Problem to solve —
From the records below, give the number of lines that contain the string "LENGTH", without any other text.

Data —
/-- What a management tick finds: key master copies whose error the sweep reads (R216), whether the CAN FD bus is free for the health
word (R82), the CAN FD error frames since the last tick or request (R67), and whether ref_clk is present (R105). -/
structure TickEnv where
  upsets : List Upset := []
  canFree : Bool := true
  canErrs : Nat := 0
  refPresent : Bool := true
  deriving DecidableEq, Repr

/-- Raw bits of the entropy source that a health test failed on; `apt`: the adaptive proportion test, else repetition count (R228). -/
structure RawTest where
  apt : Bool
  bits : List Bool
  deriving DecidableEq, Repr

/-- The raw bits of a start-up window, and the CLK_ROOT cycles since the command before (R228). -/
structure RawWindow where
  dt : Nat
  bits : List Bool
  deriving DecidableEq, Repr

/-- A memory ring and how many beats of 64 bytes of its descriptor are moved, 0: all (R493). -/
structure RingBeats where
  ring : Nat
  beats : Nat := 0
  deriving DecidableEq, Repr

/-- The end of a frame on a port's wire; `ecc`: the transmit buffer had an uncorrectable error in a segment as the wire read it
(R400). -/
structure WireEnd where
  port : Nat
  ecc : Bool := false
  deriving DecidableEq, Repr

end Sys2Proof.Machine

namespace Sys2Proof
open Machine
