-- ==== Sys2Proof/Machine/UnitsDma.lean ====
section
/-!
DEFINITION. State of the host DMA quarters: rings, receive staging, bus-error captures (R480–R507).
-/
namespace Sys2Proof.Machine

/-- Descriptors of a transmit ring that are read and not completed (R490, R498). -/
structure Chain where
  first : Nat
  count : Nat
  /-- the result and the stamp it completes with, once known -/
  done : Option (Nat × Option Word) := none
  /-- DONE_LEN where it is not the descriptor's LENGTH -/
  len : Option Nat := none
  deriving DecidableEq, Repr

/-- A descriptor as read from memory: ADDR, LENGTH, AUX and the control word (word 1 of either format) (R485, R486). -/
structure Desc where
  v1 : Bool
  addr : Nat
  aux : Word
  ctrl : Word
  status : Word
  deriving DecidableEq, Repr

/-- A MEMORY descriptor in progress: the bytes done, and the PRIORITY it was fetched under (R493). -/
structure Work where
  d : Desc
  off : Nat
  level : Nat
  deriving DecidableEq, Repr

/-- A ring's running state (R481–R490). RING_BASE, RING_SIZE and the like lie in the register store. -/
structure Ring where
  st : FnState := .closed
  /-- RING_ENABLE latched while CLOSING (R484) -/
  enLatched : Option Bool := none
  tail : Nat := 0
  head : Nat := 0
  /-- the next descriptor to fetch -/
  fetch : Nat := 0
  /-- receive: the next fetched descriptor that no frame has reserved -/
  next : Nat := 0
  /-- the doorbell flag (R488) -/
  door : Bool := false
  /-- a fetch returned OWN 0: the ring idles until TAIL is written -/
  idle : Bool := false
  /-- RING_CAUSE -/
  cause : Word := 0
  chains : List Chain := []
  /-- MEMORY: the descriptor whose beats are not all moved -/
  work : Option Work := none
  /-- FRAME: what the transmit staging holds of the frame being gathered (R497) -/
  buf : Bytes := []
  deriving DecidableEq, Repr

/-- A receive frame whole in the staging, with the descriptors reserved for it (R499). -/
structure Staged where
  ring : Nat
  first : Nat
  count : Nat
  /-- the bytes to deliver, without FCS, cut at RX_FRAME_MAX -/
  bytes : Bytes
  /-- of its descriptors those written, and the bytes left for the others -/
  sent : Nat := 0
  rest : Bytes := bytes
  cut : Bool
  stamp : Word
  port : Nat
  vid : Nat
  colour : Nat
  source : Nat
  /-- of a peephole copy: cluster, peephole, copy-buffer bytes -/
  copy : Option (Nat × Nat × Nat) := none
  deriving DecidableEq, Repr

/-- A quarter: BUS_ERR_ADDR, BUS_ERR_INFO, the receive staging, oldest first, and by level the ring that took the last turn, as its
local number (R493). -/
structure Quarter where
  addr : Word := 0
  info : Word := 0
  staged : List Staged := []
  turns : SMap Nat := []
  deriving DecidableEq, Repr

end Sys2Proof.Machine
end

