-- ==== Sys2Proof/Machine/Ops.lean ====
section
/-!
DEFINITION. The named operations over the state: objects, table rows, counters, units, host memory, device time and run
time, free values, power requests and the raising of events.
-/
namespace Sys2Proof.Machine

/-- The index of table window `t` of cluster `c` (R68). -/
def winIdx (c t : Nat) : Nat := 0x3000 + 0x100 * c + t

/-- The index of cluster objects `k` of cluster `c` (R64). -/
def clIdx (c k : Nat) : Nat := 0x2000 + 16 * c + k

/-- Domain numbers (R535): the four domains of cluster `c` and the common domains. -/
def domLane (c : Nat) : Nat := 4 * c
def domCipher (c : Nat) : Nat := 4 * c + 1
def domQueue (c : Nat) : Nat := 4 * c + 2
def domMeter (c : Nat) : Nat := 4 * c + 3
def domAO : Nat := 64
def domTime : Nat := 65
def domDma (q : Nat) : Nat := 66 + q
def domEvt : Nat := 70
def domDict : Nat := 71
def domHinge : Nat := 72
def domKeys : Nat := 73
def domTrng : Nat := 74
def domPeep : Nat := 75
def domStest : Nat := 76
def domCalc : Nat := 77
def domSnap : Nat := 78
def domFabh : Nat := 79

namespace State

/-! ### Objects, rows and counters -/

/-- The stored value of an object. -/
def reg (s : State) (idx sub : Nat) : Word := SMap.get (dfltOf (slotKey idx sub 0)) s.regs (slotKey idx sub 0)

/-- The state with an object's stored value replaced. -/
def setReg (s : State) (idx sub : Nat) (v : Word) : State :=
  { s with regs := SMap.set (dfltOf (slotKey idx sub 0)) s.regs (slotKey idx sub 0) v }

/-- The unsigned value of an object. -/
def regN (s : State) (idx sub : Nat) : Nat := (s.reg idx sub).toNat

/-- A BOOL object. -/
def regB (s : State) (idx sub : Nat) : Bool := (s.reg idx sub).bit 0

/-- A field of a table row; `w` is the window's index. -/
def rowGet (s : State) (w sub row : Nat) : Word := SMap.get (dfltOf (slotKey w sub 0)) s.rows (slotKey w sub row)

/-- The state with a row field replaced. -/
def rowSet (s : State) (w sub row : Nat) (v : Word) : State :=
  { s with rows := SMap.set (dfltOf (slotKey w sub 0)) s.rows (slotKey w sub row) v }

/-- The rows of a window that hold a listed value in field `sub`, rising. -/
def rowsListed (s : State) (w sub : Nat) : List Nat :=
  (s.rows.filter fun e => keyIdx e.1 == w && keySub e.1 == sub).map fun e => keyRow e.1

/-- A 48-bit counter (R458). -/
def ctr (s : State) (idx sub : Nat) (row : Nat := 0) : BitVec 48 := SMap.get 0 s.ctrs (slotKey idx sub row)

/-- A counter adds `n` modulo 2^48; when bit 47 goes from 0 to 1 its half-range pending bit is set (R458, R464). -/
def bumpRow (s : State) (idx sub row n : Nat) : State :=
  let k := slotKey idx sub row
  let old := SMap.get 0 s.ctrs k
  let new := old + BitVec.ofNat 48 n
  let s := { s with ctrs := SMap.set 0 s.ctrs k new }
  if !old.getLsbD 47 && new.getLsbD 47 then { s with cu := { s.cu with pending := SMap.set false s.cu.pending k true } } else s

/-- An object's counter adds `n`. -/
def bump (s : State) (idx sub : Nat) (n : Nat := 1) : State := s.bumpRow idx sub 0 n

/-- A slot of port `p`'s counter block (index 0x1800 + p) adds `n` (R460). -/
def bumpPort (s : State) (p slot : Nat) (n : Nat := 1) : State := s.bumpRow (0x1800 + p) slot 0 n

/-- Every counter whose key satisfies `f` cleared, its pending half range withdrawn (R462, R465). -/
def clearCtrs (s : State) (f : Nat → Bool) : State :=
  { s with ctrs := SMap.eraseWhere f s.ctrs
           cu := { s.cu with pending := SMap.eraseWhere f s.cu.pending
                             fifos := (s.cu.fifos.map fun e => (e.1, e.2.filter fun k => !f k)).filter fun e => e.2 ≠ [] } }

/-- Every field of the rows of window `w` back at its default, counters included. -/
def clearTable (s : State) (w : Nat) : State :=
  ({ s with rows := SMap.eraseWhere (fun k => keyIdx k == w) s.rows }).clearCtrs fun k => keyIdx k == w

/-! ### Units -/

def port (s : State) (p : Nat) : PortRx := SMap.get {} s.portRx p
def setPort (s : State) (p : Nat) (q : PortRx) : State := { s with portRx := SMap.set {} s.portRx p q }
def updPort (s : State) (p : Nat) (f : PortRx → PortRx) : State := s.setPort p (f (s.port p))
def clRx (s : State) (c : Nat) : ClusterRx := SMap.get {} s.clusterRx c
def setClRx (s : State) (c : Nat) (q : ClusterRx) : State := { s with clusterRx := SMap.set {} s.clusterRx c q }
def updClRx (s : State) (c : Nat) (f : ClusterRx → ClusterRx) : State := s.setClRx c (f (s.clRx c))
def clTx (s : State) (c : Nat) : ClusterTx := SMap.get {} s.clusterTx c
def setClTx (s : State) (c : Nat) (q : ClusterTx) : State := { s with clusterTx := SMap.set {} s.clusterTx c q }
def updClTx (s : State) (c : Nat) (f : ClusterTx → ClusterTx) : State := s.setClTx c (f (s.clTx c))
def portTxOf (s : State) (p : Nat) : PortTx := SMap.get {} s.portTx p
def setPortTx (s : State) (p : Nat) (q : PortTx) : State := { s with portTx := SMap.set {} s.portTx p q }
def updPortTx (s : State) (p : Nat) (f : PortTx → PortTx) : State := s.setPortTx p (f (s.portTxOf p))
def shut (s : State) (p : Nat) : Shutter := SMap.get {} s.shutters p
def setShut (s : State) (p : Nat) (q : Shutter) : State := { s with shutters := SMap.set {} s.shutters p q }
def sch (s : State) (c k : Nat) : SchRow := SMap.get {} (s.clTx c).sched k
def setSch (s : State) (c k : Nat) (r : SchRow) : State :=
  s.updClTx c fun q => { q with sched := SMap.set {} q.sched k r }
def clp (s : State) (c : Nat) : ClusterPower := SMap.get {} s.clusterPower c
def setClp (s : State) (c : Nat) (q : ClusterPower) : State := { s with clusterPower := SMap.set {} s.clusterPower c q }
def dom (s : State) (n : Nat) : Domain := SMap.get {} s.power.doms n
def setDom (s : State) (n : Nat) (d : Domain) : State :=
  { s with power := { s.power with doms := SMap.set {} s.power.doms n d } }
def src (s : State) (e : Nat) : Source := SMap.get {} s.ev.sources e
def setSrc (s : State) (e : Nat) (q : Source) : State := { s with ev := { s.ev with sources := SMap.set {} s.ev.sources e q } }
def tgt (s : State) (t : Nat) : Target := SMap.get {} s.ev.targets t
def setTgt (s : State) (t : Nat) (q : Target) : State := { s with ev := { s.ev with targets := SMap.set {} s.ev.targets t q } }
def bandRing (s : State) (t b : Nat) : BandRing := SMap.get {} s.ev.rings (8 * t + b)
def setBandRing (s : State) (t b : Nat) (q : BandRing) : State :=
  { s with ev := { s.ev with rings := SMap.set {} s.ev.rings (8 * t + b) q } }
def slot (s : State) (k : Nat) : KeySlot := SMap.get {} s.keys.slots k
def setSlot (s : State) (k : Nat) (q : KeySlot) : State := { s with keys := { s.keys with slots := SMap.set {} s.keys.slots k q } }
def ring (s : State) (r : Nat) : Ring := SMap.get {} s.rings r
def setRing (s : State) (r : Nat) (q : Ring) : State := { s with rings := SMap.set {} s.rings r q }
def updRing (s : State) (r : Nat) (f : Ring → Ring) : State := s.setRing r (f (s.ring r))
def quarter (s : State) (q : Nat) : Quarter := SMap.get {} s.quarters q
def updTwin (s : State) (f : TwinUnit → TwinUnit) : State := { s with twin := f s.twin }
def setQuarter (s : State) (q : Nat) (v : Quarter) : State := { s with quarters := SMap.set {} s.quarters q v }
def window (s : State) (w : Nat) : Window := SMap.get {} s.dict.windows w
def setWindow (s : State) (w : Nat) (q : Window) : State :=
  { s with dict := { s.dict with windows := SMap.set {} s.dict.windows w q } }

Response below —
2